The idle men workshop is an apt name of the Government schools in Manipur. Here teachers pass away their time in gossip, knitting and playing ludos. In spite of the fact that teachers are regularly appointed on contract basis or in various mode of selection by the Government. On the other hand the most vulnerable part we experience is the mushrooming of private English schools in every Leikeis. Hardly anyone question the background of the one who initiate such schemes. For them it is a booming business. Teachers needs certain skills possessing either an advance training or class teaching certificate. They are supposed to engage themselves in the ongoing teachers training, which would enrich teaching skill. This however nobody evaluate so far.

Yes - the world is changing in a galloping speed in all spheres. Education is of no exception. The children of today are smarter compared to those children twenty years before. The present statistics in the Employment exchange of the Government of Manipur has revealed around 6 lakhs unemployed youths registered their names. Undoubtedly this will be shot up ten folds in the next decade. The corruption rate will be increasing alarmingly and Government job would belong to those wealthy and famed ones.

This is exactly what we have stored today for the future generation. Parents of today may also wake-up to the reality that the Government alone will not be able to accommodate all the future youths in its job schemes. The hours call for Manipur to be transformed into a major commercial sector unleashing the best effort altogether. Subject expert and intelligentsias in this area may highlight through medias and public platform as to how we can reap the best benefit in the border trade taking maximum’ advantage for we inhibit in the border State.

Organizations working on humanitarian causes may boost up moral to the industrialist and help them install more industrial units. The fear psychosis, which has already developed in their mind due to prevailing, law and order, needs to be reassured. We also shouldn’t deny the fact that there had been an exodus of wealthy class Manipuris from the State. Many experts who could throw light on industrialization have left the State in search of greener pastures in other States for they have no vision in Manipur. This is the loss of everyone.

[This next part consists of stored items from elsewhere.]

-- ==== Sys2Proof/Machine/Operands.lean ====
section
/-! DEFINITION. Operand forms of the management commands: field lists and the values they carry (R271), the images of contexts, route entries and
output records (R172, R194, R360). -/

namespace Sys2Proof.Machine
open Sys2Proof

/-! ## Field lists (R271) -/

/-- An entry of a field list. -/
structure FldEntry where
  name : Bytes
  index : Nat
  value : Bytes
  deriving DecidableEq, Repr

/-- The index that selects a whole field. -/
def whole : Nat := 0xFFFF

/-- The entries of a field list of n entries; none when it is malformed: a name_len outside 1 to 32, an entry beyond the end, or bytes after
the last (R260, R271). -/
def parseEntries : Nat → Bytes → Option (List FldEntry)
  | 0, [] => some []
  | 0, _ :: _ => none
  | _ + 1, [] => none
  | n + 1, k :: rest =>
    let nl := k.toNat
    let r1 := rest.drop nl
    let vl := leNat ((r1.drop 2).take 2)
    let r2 := r1.drop 4
    if nl < 1 ∨ 32 < nl ∨ r1.length < 4 ∨ r2.length < vl then none
    else (parseEntries n (r2.drop vl)).map fun l => ⟨rest.take nl, leNat (r1.take 2), r2.take vl⟩ :: l

/-- The bytes of an entry. -/
def entryBytes (name : Bytes) (index : Nat) (value : Bytes) : Bytes :=
  List.flatten [[BitVec.ofNat 8 name.length], name, leBytes 2 index, leBytes 2 value.length, value]

/-- The body of an OBJ_GET or STATS_READ response (R274): obj_gen, count, reserved, field list. -/
def listBody (gen : Nat) (entries : List Bytes) : Bytes :=
  List.flatten [leBytes 4 gen, leBytes 2 entries.length, [0, 0], entries.flatten]

/-- The bytes cut into pieces of w. -/
def pieces (w : Nat) : Nat → Bytes → List Bytes
  | 0, _ => []
  | n + 1, b => b.take w :: pieces w n (b.drop w)

/-- The number that a value of a field carries: two's complement when the field is signed. -/
def fldNumber (d : FldDesc) (b : Bytes) : Int := if d.lo < 0 then intOfLe d.width b else (leNat b : Int)

/-- The numbers of a value of several elements. -/
def fldNumbers (d : FldDesc) (b : Bytes) : List Int := (pieces d.width (b.length / d.width) b).map (fldNumber d)

/-- The bytes of elements of a field. -/
def fldBytes (d : FldDesc) (l : List Int) : Bytes := l.flatMap fun v => leInt d.width v

/-- The index of an entry suits the shape of its field: INVALID on a scalar, RANGE beyond the last element; a list is taken only whole. -/
def indexErr : Shape → Nat → Option Status
  | .scalar, i => if i = whole then none else some .invalid
  | .array n, i => if i = whole ∨ i < n then none else some .range
  | .pairs _, i => if i = whole then none else some .range

/-- Notches: the start below the stop (R82). -/
def pairsRise : List Int → Bool
  | a :: b :: r => decide (a < b) && pairsRise r
  | [] => true
  | [_] => false

/-- The elements of the whole field that an entry of OBJ_SET asks for over the elements `cur` last written, or its status. -/
def askedFor (f : Fld) (cur : List Int) (e : FldEntry) : Status ⊕ List Int :=
  let d := f.desc
  match indexErr d.shape e.index with
  | some st => .inl st
  | none =>
    let l := fldNumbers d e.value
    if e.value.length ≠ l.length * d.width then .inl .range
    else
      let fits : Bool := match d.shape with
        | .scalar => decide (l.length = 1)
        | .array n => decide (l.length = if e.index = whole then n else 1)
        | .pairs n => decide (l.length % 2 = 0 ∧ l.length ≤ 2 * n) && pairsRise l
      if !fits || !l.all f.elemOk then .inl .range
      else if e.index = whole then .inr l
      else .inr (cur.set e.index (l.headD 0))

/-! ## Images -/

/-- A soft-slot descriptor (R218). -/
def SoftDesc.image (d : SoftDesc) : Nat :=
  (if d.valid then 1 else 0) + (if d.short then 2 else 0) + d.rate % 4 * 2 ^ 2 + d.cw % 8 * 2 ^ 4 + d.seq % 2 ^ 16 * 2 ^ 7 + d.len % 2 ^ 13 * 2 ^ 23 +
    d.keyGen % 2 ^ 8 * 2 ^ 36 + d.bpcFirst.toNat % 2 ^ 20 * 2 ^ 44

/-- The codes of the context states (R173). -/
def CtxSt.code : CtxSt → Nat
  | .free => 0 | .joining => 1 | .active => 2 | .dormant => 3 | .closing => 4 | .remote => 5 | .held => 6

/-- The 512 bytes of a context as OBJ_GET returns it (R172), with the ids of the tone maps in use: the wrapped key fields read as 0, route_ref as the free
value of the station's identity. -/
def Ctx.image (c : Ctx) (tmRx tmTx : Nat) : Bytes :=
  let i32 := fun (x : Int) => (x % 2 ^ 32).toNat
  let low := c.id % 2 ^ 18 + c.st.code * 2 ^ 18 + c.ctxSel % 4 * 2 ^ 22 + c.berth.val * 2 ^ 24 + c.station % 2 ^ 12 * 2 ^ 32 +
    (if c.fdCapable then 2 ^ 44 else 0) + c.tclass % 4 * 2 ^ 45 + c.domainTag % 2 ^ 16 * 2 ^ 48
  let soft := (List.range 8).map fun k => ((c.soft.find? fun d => d.slot == k).map SoftDesc.image).getD 0
  List.flatten
    [leBytes 8 low, leBytes 8 c.eui.toNat, leBytes 4 c.ownEpoch.toNat, leBytes 2 c.owner.toNat, leBytes 2 c.txSeq.toNat, leBytes 2 c.rxSeqHi.toNat,
     leBytes 1 c.keyCur, leBytes 1 c.keyNext, leBytes 4 c.keySwitch.toNat, leBytes 4 c.joinBpc.toNat, leBytes 4 c.lastRx.toNat,
     List.replicate 96 0, leBytes 128 c.replay.toNat, soft.flatMap (leBytes 8), leBytes 4 (tmRx % 16 + tmTx % 16 * 16),
     leBytes 4 (satTo 32 c.txFrames), leBytes 4 (satTo 32 c.rxFrames), leBytes 4 (satTo 32 c.rxReplay), leBytes 4 (satTo 32 c.rxAuthFail),
     leBytes 4 (satTo 32 c.retx), leBytes 4 (i32 c.ttOffset), leBytes 4 (i32 c.ttDelay), leBytes 4 (Config.routeRef c.eui).toNat, List.replicate 148 0]

/-- The 32 bytes of a route entry (R194). -/
def Route.image (r : Route) : Bytes :=
  leBytes 32 (r.eui.toNat + r.kind % 4 * 2 ^ 64 + (if r.pinned then 2 ^ 66 else 0) + r.fabAddr.toNat * 2 ^ 68 + r.berth.val * 2 ^ 77 +
    r.station % 2 ^ 12 * 2 ^ 82 + r.ctx % 2 ^ 18 * 2 ^ 96 + r.nCtxM1 % 4 * 2 ^ 114 + r.hops % 16 * 2 ^ 116 + r.cost % 2 ^ 16 * 2 ^ 120 +
    r.ver.toNat * 2 ^ 136 + r.updated.toNat * 2 ^ 152)

/-- The entry that a written image asks for (R194, R273): its read-only fields are the device's own. -/
def parseRoute (b : Bytes) : Route where
  eui := BitVec.ofNat 64 (bitsAt b 0 64)
  kind := bitsAt b 64 2
  pinned := bitsAt b 66 1 == 1
  fabAddr := BitVec.ofNat 9 (bitsAt b 68 9)
  berth := Fin.ofNat 32 (bitsAt b 77 5)
  station := bitsAt b 82 12

/-- The number of an output record, 128 bits (R360). -/
def SenseRec.image (x : SenseRec) (fast : Bool) : Nat :=
  let bit := fun (b : Bool) (k : Nat) => if b then 2 ^ k else 0
  (x.value % 2 ^ 32).toNat + x.tsNs % 2 ^ 32 * 2 ^ 32 + x.tsSec % 2 ^ 16 * 2 ^ 64 + bit x.valid 80 + bit x.settling 81 + bit x.blanked 82 +
    bit x.curveRange 83 + bit x.cjFallback 84 + bit x.cal 85 + bit x.dcBlocked 86 + bit fast 87 + bit x.delayed 88 + x.seq.toNat * 2 ^ 96

end Sys2Proof.Machine
end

When Manipur become a state with self - sufficient and economically non-dependable than only we will have a ‘say’ in the India context and the rest of the country will underscore Manipur for its significance. This way we may be able to help hundred of thousands future generation finds their route into a new world. The high aspiration and great dream of this younger generation should be meaningful. The brilliant Japanese and Sweden youth ranks amongst the highest countries in the world in the suicide rate surpassing USA. The youths fell in the jaws of suicide mainly due to the depression and frustration for they become what they never determined and destiny took them another turn.

Our Manipuris youth should study till they become top. But one shouldn’t unnecessarily give a false hope to our young ones. As we all know that Manipur is already a State with a lot of brilliant and educated people and neither Government nor any private industries can accommodate them so far. Unless we geminate our own resources where we can absorb the educated people than the future of Manipur is pessimistically blurred and could be another Sweden or Japan in term of suicidal aspects.